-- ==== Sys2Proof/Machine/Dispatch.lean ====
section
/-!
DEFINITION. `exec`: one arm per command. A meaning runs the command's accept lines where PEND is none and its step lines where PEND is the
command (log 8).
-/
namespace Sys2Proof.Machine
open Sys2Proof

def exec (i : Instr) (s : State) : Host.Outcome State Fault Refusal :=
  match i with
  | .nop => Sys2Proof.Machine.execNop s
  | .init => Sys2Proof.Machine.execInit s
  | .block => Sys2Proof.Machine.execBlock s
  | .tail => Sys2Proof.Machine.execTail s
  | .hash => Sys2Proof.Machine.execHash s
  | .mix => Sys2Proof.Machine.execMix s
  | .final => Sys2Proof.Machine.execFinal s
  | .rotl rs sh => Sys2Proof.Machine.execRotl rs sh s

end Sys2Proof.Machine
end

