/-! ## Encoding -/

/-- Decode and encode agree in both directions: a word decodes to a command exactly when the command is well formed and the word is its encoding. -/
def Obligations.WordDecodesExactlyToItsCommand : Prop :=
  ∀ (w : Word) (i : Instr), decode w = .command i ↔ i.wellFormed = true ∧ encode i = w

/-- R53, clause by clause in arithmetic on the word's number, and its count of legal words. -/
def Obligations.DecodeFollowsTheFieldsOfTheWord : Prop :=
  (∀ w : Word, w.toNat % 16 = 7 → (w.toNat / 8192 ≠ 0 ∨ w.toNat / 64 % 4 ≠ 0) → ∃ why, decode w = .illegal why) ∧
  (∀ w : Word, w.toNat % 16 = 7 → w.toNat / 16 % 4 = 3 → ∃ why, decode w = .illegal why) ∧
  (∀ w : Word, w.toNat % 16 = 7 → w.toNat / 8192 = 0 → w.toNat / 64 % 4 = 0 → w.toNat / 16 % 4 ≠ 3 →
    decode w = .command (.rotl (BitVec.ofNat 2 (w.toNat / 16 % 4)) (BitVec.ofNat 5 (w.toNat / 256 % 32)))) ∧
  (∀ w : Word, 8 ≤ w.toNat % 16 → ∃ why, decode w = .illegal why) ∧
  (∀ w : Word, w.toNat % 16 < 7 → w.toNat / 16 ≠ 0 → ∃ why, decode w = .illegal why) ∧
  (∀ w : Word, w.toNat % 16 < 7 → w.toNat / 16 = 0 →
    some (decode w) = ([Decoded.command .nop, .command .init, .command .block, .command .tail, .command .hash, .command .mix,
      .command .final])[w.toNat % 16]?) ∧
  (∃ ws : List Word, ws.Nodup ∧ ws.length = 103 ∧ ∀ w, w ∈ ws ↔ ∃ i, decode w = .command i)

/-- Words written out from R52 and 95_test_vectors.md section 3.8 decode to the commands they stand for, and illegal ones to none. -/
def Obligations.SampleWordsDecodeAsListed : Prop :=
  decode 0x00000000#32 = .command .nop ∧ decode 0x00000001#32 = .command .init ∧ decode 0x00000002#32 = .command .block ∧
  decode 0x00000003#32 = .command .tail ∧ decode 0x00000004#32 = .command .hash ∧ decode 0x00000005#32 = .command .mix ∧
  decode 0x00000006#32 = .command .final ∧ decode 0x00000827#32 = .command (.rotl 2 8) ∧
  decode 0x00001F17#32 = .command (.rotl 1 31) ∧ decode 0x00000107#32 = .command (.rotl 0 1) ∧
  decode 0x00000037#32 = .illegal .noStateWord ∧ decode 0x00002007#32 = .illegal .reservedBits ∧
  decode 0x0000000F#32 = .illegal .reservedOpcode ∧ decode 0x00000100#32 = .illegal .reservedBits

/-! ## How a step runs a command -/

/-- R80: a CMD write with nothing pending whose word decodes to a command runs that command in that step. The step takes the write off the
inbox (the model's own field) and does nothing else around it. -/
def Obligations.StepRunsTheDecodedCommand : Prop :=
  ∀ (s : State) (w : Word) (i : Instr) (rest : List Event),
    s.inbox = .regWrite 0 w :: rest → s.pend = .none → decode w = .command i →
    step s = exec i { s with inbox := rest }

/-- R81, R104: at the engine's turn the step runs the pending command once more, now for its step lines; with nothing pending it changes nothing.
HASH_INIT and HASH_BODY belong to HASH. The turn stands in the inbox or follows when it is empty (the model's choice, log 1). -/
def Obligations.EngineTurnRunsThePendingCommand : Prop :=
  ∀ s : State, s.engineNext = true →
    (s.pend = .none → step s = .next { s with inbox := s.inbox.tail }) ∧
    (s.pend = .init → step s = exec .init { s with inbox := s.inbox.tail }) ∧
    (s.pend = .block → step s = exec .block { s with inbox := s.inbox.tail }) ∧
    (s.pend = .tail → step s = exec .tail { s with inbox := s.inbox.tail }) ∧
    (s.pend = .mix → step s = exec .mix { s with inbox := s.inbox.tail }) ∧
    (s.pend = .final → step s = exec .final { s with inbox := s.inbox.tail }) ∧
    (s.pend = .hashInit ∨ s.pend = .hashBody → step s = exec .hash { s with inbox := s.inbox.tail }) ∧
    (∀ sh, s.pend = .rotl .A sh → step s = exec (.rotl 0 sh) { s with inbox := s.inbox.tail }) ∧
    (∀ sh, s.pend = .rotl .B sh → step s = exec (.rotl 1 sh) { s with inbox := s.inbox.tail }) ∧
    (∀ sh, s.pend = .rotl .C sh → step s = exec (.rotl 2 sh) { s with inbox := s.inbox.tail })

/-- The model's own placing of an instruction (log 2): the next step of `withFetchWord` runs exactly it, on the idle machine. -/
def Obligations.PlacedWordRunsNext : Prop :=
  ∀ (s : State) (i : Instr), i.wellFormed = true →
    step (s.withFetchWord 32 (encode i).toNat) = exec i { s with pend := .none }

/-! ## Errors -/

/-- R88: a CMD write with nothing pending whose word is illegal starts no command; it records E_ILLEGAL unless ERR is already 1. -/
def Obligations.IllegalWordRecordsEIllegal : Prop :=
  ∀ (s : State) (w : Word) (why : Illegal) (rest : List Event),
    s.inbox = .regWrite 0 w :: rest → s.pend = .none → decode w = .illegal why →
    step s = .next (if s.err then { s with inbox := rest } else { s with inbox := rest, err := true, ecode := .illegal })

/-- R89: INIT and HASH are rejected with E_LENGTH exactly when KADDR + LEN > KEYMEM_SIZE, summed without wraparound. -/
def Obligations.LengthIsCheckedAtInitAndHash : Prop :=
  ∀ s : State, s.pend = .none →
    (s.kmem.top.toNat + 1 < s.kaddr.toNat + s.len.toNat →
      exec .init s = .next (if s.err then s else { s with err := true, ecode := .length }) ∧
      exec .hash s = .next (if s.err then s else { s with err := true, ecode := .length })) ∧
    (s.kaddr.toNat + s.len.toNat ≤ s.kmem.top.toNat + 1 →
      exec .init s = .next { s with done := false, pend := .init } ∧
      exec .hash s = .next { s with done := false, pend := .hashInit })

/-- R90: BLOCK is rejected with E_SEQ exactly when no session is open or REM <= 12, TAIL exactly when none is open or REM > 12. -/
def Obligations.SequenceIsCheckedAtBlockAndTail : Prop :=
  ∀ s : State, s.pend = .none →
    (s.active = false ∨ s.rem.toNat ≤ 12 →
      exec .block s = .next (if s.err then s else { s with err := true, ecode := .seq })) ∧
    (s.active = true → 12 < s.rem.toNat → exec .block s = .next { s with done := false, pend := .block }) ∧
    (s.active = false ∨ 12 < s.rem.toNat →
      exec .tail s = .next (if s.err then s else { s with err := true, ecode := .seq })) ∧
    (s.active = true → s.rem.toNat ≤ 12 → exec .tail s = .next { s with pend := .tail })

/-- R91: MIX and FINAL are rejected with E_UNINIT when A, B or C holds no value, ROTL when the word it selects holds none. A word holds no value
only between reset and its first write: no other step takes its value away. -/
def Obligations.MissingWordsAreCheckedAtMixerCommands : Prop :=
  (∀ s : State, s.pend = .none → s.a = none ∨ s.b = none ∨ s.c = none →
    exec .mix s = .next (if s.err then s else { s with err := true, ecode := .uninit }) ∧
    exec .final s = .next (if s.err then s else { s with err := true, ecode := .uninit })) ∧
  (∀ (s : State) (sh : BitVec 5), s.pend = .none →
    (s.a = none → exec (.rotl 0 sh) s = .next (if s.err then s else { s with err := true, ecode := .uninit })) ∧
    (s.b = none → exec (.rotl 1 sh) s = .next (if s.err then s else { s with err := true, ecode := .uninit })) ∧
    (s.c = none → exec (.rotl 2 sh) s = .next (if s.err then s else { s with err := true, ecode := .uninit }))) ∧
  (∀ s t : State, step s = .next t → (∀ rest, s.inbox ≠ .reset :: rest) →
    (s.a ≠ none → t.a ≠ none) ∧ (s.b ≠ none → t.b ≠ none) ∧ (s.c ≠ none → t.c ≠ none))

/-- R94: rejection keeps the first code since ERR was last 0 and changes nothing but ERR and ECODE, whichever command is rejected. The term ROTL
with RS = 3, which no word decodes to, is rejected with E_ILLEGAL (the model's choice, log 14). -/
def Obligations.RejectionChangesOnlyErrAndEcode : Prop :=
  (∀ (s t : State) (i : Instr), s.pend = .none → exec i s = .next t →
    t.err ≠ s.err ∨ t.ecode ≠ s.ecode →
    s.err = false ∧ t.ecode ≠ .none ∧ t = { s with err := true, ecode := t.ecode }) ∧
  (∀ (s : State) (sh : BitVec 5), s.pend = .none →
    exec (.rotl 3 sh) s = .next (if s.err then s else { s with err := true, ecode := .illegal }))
==
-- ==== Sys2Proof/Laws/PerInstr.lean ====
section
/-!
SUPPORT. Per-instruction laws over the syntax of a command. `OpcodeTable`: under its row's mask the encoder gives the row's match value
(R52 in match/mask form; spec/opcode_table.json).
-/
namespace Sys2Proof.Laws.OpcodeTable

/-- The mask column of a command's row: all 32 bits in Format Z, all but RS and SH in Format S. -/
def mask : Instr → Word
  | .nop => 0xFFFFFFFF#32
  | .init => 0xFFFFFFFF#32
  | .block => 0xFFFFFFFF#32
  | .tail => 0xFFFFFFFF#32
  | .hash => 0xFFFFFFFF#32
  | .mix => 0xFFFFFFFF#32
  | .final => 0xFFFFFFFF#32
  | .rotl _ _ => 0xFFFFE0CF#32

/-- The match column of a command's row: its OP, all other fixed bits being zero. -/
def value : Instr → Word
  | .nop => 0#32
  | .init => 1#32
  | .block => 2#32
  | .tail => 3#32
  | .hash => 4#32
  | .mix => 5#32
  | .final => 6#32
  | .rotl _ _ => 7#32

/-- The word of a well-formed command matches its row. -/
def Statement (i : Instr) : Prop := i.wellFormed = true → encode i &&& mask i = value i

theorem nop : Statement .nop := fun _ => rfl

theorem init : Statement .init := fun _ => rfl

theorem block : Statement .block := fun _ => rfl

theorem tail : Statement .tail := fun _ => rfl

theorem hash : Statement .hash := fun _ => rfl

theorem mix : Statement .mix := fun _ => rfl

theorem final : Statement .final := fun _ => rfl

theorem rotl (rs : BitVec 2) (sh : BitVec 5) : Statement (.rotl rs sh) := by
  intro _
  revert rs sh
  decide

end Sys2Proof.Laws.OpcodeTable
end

▶ **Exercise prompt**: The required answer is the exact run of lines above starting at the line with "-- ==== Sys2Proof/Machine/Dispatch.lean" and ending at the line with "## Encoding -/", with both ends present.

▶ **Expected answer**:
-- ==== Sys2Proof/Machine/Dispatch.lean ====
section
/-!
DEFINITION. `exec`: one arm per command. A meaning runs the command's accept lines where PEND is none and its step lines where PEND is the
command (log 8).
-/
namespace Sys2Proof.Machine
open Sys2Proof

def exec (i : Instr) (s : State) : Host.Outcome State Fault Refusal :=
  match i with
  | .nop => Sys2Proof.Machine.execNop s
  | .init => Sys2Proof.Machine.execInit s
  | .block => Sys2Proof.Machine.execBlock s
  | .tail => Sys2Proof.Machine.execTail s
  | .hash => Sys2Proof.Machine.execHash s
  | .mix => Sys2Proof.Machine.execMix s
  | .final => Sys2Proof.Machine.execFinal s
  | .rotl rs sh => Sys2Proof.Machine.execRotl rs sh s

end Sys2Proof.Machine
end

/-! ## Encoding -/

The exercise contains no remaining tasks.